++++ Information supplied
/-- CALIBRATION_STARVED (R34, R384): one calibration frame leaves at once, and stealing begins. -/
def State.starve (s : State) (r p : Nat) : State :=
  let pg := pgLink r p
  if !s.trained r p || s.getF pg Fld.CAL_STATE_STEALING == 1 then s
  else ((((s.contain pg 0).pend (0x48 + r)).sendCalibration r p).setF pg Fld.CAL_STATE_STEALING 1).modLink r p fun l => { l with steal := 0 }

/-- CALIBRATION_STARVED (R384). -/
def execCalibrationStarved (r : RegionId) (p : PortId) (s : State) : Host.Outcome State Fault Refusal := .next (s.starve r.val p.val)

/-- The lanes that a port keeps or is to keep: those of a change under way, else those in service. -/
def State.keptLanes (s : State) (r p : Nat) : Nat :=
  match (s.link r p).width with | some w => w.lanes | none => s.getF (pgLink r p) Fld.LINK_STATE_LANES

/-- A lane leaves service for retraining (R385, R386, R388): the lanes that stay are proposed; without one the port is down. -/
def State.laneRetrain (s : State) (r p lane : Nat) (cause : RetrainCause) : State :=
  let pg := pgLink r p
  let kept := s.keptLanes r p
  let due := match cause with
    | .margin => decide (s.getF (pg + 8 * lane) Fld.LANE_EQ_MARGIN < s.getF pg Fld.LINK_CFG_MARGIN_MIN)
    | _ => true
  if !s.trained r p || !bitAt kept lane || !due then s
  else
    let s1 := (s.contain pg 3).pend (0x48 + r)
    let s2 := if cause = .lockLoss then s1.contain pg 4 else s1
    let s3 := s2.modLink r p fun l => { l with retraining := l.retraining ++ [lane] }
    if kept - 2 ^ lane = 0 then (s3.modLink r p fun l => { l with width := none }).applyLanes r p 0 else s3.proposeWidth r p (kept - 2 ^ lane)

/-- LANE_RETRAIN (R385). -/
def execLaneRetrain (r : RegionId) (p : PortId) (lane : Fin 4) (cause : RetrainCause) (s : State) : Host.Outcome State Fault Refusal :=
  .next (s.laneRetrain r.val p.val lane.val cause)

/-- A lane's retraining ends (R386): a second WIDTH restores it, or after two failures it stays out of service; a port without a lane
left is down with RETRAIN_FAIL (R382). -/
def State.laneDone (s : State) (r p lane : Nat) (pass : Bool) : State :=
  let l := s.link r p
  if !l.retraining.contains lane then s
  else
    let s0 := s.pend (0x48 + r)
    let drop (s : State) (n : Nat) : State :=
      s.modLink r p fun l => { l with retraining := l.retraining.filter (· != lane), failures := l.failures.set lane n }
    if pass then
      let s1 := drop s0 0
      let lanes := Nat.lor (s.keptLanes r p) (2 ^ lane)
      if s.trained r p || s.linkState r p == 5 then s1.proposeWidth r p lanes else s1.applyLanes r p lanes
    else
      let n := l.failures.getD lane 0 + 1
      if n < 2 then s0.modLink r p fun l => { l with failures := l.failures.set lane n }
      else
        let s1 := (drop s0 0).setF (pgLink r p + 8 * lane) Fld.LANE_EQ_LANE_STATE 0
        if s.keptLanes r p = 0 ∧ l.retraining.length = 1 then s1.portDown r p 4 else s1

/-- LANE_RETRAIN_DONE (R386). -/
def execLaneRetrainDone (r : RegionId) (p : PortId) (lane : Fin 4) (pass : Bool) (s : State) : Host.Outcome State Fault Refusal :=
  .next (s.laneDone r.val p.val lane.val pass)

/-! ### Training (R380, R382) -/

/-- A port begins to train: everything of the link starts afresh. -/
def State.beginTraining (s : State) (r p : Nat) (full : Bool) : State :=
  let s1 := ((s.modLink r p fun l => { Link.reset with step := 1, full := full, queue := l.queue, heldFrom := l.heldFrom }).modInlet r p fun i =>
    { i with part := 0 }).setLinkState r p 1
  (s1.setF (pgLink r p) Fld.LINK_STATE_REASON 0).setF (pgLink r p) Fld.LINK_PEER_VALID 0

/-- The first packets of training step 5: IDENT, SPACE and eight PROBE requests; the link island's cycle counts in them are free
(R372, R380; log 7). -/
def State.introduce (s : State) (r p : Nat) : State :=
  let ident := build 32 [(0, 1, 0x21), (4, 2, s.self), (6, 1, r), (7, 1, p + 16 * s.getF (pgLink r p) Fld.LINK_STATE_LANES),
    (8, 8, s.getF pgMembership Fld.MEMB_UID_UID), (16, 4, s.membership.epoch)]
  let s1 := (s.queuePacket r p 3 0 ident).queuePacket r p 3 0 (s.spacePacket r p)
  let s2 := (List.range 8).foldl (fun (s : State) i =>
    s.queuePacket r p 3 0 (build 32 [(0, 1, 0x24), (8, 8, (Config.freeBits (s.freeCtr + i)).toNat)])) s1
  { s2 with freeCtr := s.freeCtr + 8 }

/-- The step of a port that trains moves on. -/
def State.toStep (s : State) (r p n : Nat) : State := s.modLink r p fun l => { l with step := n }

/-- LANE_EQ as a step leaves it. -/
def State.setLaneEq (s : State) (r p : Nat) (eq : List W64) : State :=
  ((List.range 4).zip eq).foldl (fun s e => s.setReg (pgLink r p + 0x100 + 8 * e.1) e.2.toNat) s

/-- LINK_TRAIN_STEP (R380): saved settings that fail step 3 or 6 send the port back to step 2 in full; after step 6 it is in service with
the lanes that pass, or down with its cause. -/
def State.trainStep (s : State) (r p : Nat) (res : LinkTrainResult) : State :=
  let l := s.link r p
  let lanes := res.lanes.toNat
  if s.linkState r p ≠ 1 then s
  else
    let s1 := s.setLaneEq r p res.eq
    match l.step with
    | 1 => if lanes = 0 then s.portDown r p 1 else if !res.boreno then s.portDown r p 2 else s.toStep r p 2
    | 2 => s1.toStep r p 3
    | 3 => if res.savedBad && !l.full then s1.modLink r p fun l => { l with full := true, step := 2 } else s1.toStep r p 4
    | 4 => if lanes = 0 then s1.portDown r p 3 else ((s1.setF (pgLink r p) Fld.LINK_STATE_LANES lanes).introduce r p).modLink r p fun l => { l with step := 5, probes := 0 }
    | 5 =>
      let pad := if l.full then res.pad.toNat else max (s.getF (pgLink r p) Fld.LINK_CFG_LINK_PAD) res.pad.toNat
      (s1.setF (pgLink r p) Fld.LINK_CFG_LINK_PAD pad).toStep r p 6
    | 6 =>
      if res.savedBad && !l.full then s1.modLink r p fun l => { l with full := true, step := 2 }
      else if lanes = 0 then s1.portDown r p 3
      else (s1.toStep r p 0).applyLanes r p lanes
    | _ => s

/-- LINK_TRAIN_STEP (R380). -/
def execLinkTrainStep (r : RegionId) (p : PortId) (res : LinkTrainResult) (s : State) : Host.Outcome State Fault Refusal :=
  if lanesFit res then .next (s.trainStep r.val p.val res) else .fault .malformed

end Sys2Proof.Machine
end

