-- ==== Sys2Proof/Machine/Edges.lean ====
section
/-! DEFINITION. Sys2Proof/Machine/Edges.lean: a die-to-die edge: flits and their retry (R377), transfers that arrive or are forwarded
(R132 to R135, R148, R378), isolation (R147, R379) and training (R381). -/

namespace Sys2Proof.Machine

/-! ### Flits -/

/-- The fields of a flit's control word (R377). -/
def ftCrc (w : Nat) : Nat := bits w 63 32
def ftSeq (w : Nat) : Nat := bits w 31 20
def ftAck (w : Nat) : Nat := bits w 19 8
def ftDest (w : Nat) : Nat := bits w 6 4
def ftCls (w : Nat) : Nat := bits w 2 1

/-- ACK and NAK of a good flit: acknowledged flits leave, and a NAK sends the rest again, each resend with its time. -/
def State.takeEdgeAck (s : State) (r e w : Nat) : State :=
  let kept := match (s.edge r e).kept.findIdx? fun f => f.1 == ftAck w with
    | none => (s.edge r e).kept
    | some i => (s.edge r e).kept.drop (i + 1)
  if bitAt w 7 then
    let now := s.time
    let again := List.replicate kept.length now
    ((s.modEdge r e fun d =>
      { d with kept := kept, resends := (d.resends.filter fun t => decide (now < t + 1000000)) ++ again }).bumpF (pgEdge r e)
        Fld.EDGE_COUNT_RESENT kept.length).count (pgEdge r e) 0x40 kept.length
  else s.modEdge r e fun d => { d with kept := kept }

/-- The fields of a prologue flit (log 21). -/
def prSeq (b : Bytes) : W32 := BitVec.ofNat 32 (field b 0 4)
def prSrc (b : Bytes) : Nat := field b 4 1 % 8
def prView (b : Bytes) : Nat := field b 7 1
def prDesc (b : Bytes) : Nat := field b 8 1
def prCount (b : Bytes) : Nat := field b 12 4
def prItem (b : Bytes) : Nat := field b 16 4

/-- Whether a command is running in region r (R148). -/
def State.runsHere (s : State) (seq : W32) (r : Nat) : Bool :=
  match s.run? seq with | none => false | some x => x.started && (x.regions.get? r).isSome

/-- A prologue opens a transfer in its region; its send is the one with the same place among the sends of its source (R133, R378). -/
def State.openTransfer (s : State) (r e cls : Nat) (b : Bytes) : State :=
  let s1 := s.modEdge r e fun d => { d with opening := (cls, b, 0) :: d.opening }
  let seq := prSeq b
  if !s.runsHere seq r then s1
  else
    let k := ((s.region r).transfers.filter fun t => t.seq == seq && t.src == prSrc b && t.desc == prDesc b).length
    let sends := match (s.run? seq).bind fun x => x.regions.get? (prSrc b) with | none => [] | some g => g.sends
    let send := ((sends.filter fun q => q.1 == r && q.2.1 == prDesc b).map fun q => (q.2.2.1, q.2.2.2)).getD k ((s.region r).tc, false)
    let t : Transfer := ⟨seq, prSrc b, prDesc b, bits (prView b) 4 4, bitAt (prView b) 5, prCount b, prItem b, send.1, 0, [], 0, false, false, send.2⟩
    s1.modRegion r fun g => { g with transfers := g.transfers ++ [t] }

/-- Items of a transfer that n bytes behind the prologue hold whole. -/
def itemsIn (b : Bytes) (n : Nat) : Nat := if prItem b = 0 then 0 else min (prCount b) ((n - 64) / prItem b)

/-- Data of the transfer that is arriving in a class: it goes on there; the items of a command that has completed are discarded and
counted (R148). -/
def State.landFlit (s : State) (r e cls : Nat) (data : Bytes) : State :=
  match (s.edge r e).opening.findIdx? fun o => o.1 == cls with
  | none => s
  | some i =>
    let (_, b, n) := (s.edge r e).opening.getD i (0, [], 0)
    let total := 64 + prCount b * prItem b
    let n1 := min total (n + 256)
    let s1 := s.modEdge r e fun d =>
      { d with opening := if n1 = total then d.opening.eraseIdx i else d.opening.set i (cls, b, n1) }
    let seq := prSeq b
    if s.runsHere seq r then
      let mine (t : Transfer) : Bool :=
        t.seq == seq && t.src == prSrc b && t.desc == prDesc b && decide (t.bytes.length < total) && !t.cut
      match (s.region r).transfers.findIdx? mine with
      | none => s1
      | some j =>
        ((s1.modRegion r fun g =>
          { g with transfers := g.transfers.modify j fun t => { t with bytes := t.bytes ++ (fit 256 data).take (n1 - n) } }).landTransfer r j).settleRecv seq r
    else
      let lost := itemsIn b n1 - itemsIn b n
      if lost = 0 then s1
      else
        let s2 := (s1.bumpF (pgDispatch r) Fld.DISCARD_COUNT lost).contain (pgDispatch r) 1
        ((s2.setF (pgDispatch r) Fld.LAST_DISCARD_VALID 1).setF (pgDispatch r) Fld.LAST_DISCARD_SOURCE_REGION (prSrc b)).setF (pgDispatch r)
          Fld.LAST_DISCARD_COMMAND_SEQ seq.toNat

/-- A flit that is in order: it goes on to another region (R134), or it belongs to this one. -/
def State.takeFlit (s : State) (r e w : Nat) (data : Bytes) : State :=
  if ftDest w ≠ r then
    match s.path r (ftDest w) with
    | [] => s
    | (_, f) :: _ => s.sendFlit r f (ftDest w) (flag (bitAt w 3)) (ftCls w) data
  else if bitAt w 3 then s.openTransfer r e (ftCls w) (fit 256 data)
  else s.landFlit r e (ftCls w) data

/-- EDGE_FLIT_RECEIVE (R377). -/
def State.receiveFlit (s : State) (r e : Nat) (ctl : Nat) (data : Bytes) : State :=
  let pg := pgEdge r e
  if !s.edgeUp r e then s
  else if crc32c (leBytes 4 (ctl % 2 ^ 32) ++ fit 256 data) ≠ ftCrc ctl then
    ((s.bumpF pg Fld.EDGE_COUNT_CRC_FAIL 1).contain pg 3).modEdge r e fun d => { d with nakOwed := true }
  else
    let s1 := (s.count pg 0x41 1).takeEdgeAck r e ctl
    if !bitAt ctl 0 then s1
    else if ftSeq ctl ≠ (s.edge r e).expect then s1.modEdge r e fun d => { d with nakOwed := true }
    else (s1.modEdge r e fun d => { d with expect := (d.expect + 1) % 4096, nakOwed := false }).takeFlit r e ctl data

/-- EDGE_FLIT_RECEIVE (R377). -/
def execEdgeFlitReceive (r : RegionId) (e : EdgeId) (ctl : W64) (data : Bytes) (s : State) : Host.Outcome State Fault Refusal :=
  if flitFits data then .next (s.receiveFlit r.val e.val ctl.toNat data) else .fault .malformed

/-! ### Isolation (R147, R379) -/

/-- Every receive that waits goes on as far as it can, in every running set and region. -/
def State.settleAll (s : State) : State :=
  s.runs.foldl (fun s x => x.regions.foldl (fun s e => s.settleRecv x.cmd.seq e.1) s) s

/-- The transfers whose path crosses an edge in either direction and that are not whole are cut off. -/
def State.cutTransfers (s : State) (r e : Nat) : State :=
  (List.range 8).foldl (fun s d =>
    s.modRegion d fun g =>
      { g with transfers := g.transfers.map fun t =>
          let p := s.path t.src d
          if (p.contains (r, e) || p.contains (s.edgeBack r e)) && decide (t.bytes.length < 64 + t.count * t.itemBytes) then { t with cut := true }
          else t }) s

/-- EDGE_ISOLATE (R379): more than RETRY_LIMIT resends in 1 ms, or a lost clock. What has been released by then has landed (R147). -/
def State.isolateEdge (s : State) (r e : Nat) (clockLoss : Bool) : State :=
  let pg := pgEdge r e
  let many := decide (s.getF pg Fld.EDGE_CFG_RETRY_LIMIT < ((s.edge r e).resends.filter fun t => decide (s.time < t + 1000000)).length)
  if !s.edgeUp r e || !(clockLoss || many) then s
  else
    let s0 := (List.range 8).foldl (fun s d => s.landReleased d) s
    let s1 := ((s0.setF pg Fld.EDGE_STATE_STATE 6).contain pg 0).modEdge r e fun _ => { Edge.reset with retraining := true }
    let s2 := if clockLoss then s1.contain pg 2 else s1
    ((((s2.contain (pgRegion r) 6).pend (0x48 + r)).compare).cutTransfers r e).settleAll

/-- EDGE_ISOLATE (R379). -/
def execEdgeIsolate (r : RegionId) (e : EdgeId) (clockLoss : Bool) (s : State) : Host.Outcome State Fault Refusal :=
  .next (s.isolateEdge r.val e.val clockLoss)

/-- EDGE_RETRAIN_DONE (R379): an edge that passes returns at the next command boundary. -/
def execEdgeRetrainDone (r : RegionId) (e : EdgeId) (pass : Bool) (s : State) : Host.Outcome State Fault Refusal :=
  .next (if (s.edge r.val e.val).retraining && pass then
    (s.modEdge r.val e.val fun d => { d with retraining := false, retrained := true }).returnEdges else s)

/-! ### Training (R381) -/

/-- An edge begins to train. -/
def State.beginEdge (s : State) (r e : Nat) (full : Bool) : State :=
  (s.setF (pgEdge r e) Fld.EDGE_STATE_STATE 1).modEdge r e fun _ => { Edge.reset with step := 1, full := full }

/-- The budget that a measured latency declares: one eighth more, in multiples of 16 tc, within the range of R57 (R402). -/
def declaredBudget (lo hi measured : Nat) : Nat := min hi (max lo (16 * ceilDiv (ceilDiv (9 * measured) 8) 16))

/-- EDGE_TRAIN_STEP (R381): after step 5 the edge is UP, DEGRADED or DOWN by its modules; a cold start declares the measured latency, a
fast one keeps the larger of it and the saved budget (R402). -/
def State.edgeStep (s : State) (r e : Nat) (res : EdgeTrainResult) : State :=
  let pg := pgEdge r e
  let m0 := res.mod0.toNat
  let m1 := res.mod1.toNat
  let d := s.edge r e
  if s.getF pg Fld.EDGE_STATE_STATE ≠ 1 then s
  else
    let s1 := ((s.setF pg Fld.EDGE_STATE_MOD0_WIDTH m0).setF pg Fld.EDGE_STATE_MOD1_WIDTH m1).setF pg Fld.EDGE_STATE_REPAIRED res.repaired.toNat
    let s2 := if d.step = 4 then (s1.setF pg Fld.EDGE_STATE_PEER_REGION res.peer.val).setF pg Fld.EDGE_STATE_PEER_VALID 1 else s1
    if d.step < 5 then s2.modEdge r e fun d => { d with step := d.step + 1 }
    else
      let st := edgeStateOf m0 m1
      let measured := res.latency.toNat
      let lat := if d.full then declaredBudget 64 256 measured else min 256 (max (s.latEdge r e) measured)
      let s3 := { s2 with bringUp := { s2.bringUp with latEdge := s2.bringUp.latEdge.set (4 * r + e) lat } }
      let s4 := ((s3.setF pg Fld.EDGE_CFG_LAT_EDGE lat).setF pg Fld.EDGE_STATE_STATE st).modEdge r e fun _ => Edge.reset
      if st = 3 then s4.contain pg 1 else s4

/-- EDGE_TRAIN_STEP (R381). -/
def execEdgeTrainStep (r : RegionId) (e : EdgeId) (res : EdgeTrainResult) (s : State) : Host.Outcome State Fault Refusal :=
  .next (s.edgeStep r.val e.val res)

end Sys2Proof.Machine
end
++++++++
#### Work item
Please work out how many lines in the data include "Bool"; write that number only.

#### Answer section
9